- [WHAT IS BEING ASKED]
Reproduce exactly, and only, the lines below from the one containing "theorem orderedBit_insertBits_valid (b" through the one containing "8 b j := by".

[Saved data entries]
/-- Settles O48, by the operation each instruction runs. -/
theorem execKeepsArrays : Obligations.ExecKeepsArrays := by
  intro i s t h ht
  cases i with
  | literal b => exact h.literalStep (finish_eq_next.mp ht)
  | clear => cases ht; exact { h with sufFresh := rfl, preFresh := rfl }
  | eof => exact (h.terminate .eof none).endPass (finish_eq_next.mp ht)
  | kwkwk code => exact h.kwkwkStep (finish_eq_next.mp ht)
  | dict code => exact h.expandStep (finish_eq_next.mp ht)
  | invalid _ => exact (h.terminate .invalidCode none).endPass (finish_eq_next.mp ht)
  | init ord w =>
    obtain ⟨-, ht⟩ := whenIdle_eq_next.mp ht
    split at ht <;> cases ht
    · exact ⟨rfl, rfl, rfl, rfl, rfl⟩
    · exact { h with }
  | read n =>
    obtain ⟨-, ht⟩ := whenIdle_eq_next.mp ht
    split at ht
    · cases ht; exact { h with }
    · exact h.readLoop (finish_eq_next.mp ht)
  | close => obtain ⟨-, ht⟩ := whenIdle_eq_next.mp ht; cases ht; exact { h with }
  | reserved _ => obtain ⟨-, ht⟩ := whenIdle_eq_next.mp ht; cases ht; exact { h with }

/-- A slot of SUF that the current epoch has not written does not read (R46, I2). -/
theorem sufRead_unwritten {s : State} {c : Nat} (hc : c < Config.tableSize) (hn : c ∉ s.sufFresh) :
    sufRead s c = .error .unwrittenEntry := by
  rw [sufRead, if_neg (Nat.not_le.mpr hc), if_neg (by simpa using hn)]

/-- A walk from a code above the literals begins with a read of SUF (R117). -/
theorem walk_sufRead_error {s : State} {fuel c i : Nat} {f : Fault} (hc : s.clear ≤ c) (hr : sufRead s c = .error f) :
    walk (fuel + 1) c i s = .error f := by
  simp only [walk, if_neg (Nat.not_lt.mpr hc), hr]

/-- Settles O33: DICT's walk reads the slot first. -/
theorem unwrittenEntryFaults : Obligations.UnwrittenEntryFaults := by
  intro s code hc hn
  have hread : sufRead s code.toNat = .error .unwrittenEntry := sufRead_unwritten code.isLt hn
  have hwalk : walk chainFuel code.toNat (Config.outSize - 1) s = .error .unwrittenEntry :=
    walk_sufRead_error (fuel := Config.tableSize - 1) hc hread
  have hstep : dictStep code.toNat s = .error .unwrittenEntry := by simp only [dictStep, expandStep, hwalk]
  exact congrArg finish hstep

end Sys2Proof.Machine

/-! PROOFS. The accumulator, bytes and codes as stream bits (R47, R48): INSERT appends, EXTRACT takes; settles O7 and O8. -/

namespace Sys2Proof.Machine

/-- Bit j, in stream order, of a value `w` bits wide: from the least significant up in LSB order (R47), from the most
significant down in MSB order (R48). -/
def orderedBit {m : Nat} (ord : Order) (w : Nat) (v : BitVec m) (j : Nat) : Bool :=
  match ord with
  | .lsb => v.getLsbD j
  | .msb => v.getLsbD (w - 1 - j)

section StreamOrder
variable (ord : Order) {bits : AccWord} {n w j : Nat}

theorem accBits_eq (bits : AccWord) (n : Nat) : accBits ord bits n = (List.range n).map (orderedBit ord 32 bits) := by
  cases ord <;> rfl

theorem byteBits_eq (b : Byte) : byteBits ord b = (List.range 8).map (orderedBit ord 8 b) := by
  cases ord <;> rfl

theorem codeBits_eq (w : Nat) (code : Code) : codeBits ord w code = (List.range w).map (orderedBit ord w code) := by
  cases ord <;> rfl

variable {ord}

/-- The bits behind the valid ones are 0 (R20, R93). -/
theorem AccOk.orderedBit_eq_false (h : AccOk ord bits n) (hn : n ≤ j) (hj : j < 32) : orderedBit ord 32 bits j = false := by
  cases ord with
  | lsb => exact Nat.testBit_lt_two_pow (h.trans_le (Nat.pow_le_pow_right Nat.two_pos hn))
  | msb =>
    have hmod : (bits.toNat % 2 ^ (32 - n)).testBit (32 - 1 - j) = false := by
      rw [show bits.toNat % 2 ^ (32 - n) = 0 from h, Nat.zero_testBit]
    rw [Nat.testBit_mod_two_pow] at hmod
    simpa [orderedBit, BitVec.getLsbD, show 31 - j < 32 - n by omega] using hmod

/-- INSERT leaves the valid bits (R87, R88). -/
theorem orderedBit_insertBits_valid (b : Byte) (hn : n ≤ 24) (hj : j < n) :
    orderedBit ord 32 (insertBits ord bits n b) j = orderedBit ord 32 bits j := by
  cases ord with
  | lsb => simp [orderedBit, insertBits, hj]
  | msb =>
    have hb : b.getLsbD (31 - j - (24 - n)) = false := b.getLsbD_of_ge _ (by omega)
    simp [orderedBit, insertBits, hb]

/-- INSERT puts the byte's bits behind the valid ones, where the accumulator was 0 (R87, R88). -/
theorem orderedBit_insertBits_byte (h : AccOk ord bits n) (b : Byte) (hn : n ≤ 24) (hj : j < 8) :
    orderedBit ord 32 (insertBits ord bits n b) (n + j) = orderedBit ord 8 b j := by
  have hz : orderedBit ord 32 bits (n + j) = false := h.orderedBit_eq_false (by omega) (by omega)
  cases ord with
  | lsb =>
    have hz : bits.getLsbD (n + j) = false := hz
    have hlt : n + j < 32 ∧ j < 32 := by omega
    simp [-BitVec.getLsbD_eq_getElem, orderedBit, insertBits, hz, hlt]
  | msb =>
    have hz : bits.getLsbD (31 - (n + j)) = false := hz
    have hpos : 31 - (n + j) - (24 - n) = 7 - j := by omega
    have hlt : 31 - (n + j) < 32 ∧ ¬ 31 - (n + j) < 24 - n ∧ 7 - j < 32 := by omega
    simp [-BitVec.getLsbD_eq_getElem, orderedBit, insertBits, hz, hpos, hlt]

/-- EXTRACT's code is the first `w` bits (R89, R90). -/
theorem orderedBit_extractCode (bits : AccWord) (hw : w ≤ 12) (hj : j < w) :
    orderedBit ord w (extractCode ord bits w) j = orderedBit ord 32 bits j := by
  have hj' : j < 12 ∧ j < 32 := by omega
  cases ord with
  | lsb => simp [orderedBit, extractCode, BitVec.getLsbD_ofNat, Nat.testBit_two_pow_sub_one, hj, hj']
  | msb =>
    have hpos : 32 - w + (w - 1 - j) = 31 - j := by omega
    have hlt : w - 1 - j < 12 := by omega
    simp [orderedBit, extractCode, hpos, hlt]

/-- EXTRACT moves the bits behind the code to the front (R89, R90). -/
theorem orderedBit_extractRest (bits : AccWord) (hj : w + j < 32) :
    orderedBit ord 32 (extractRest ord bits w) j = orderedBit ord 32 bits (w + j) := by
  cases ord with
  | lsb => simp [orderedBit, extractRest]
  | msb =>
    have hpos : 31 - j - w = 31 - (w + j) := by omega
    have hlt : 31 - j < 32 ∧ ¬ 31 - j < w := by omega
    simp [-BitVec.getLsbD_eq_getElem, orderedBit, extractRest, hpos, hlt]

end StreamOrder

/-- Settles O7: the valid bits stay, and the 8 positions behind them hold the byte's bits. -/
theorem insertAppendsByteBits : Obligations.InsertAppendsByteBits := by
  intro ord bits n b hn h
  have hvalid : ∀ j ∈ List.range n, orderedBit ord 32 (insertBits ord bits n b) j = orderedBit ord 32 bits j :=
    fun j hj => orderedBit_insertBits_valid b hn (List.mem_range.mp hj)
  have hbyte : ∀ j ∈ List.range 8, orderedBit ord 32 (insertBits ord bits n b) (n + j) = orderedBit ord 8 b j :=
    fun j hj => orderedBit_insertBits_byte h b hn (List.mem_range.mp hj)
  rw [accBits_eq, accBits_eq, byteBits_eq, List.range_add, List.map_append, List.map_map]
  exact congrArg₂ _ (List.map_congr_left hvalid) (List.map_congr_left hbyte)

/-- Settles O8: the first `width` valid bits are the code's, and the others move to the front. -/
theorem extractTakesCodeBits : Obligations.ExtractTakesCodeBits := by
  intro ord bits n w hw hwn hn
  obtain ⟨k, rfl⟩ := Nat.exists_eq_add_of_le hwn
  have hcode : ∀ j ∈ List.range w, orderedBit ord w (extractCode ord bits w) j = orderedBit ord 32 bits j :=
    fun j hj => orderedBit_extractCode bits hw (List.mem_range.mp hj)
  have hrest : ∀ j ∈ List.range k, orderedBit ord 32 (extractRest ord bits w) j = orderedBit ord 32 bits (w + j) :=
    fun j hj => orderedBit_extractRest bits (by have := List.mem_range.mp hj; omega)
  have hlen : ((List.range w).map (orderedBit ord 32 bits)).length = w := by simp
  rw [Nat.add_sub_cancel_left, accBits_eq, accBits_eq, codeBits_eq, List.range_add, List.map_append, List.map_map,
    List.take_left' hlen, List.drop_left' hlen]
  exact ⟨List.map_congr_left hcode, List.map_congr_left hrest⟩

end Sys2Proof.Machine

/-! PROOFS. Codes and command words: the classification of a code (R62), the fields of a command word (R73 to R77), decoding
against encoding; settles O2, O3, O4, O5, O6 and O1. -/

namespace Sys2Proof

/-! ## The classification of codes (R62): an equation for each class, and the case split -/

section Classification
variable {c : CodeCtx} {code : Code}

theorem classify_literal (h : code.toNat < c.clear) : classify c code = .literal (code.setWidth 8) := by
  rw [classify, if_pos h]

theorem classify_clear (h : code.toNat = c.clear) : classify c code = .clear := by
  rw [classify, if_neg h.not_lt, if_pos h]

/-- Above CLEAR the tests that are left: EOF, hi and last_valid. -/
theorem classify_above_clear (h : c.clear < code.toNat) :
    classify c code = if code.toNat = c.eof then .eof
      else if code.toNat ≤ c.hi then
        if code.toNat = c.hi ∧ c.lastValid = true then .kwkwk code else .dict code
      else .invalid code := by
  rw [classify, if_neg h.not_gt, if_neg h.ne']

theorem classify_eof (h : c.clear < code.toNat) (he : code.toNat = c.eof) : classify c code = .eof := by
  rw [classify_above_clear h, if_pos he]

theorem classify_kwkwk (h : c.clear < code.toNat) (he : code.toNat ≠ c.eof)
    (hk : code.toNat = c.hi ∧ c.lastValid = true) : classify c code = .kwkwk code := by
  rw [classify_above_clear h, if_neg he, if_pos hk.1.le, if_pos hk]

- [SOLUTION FOR THIS PROBLEM]
theorem orderedBit_insertBits_valid (b : Byte) (hn : n ≤ 24) (hj : j < n) :
    orderedBit ord 32 (insertBits ord bits n b) j = orderedBit ord 32 bits j := by
  cases ord with
  | lsb => simp [orderedBit, insertBits, hj]
  | msb =>
    have hb : b.getLsbD (31 - j - (24 - n)) = false := b.getLsbD_of_ge _ (by omega)
    simp [orderedBit, insertBits, hb]

/-- INSERT puts the byte's bits behind the valid ones, where the accumulator was 0 (R87, R88). -/
theorem orderedBit_insertBits_byte (h : AccOk ord bits n) (b : Byte) (hn : n ≤ 24) (hj : j < 8) :
    orderedBit ord 32 (insertBits ord bits n b) (n + j) = orderedBit ord 8 b j := by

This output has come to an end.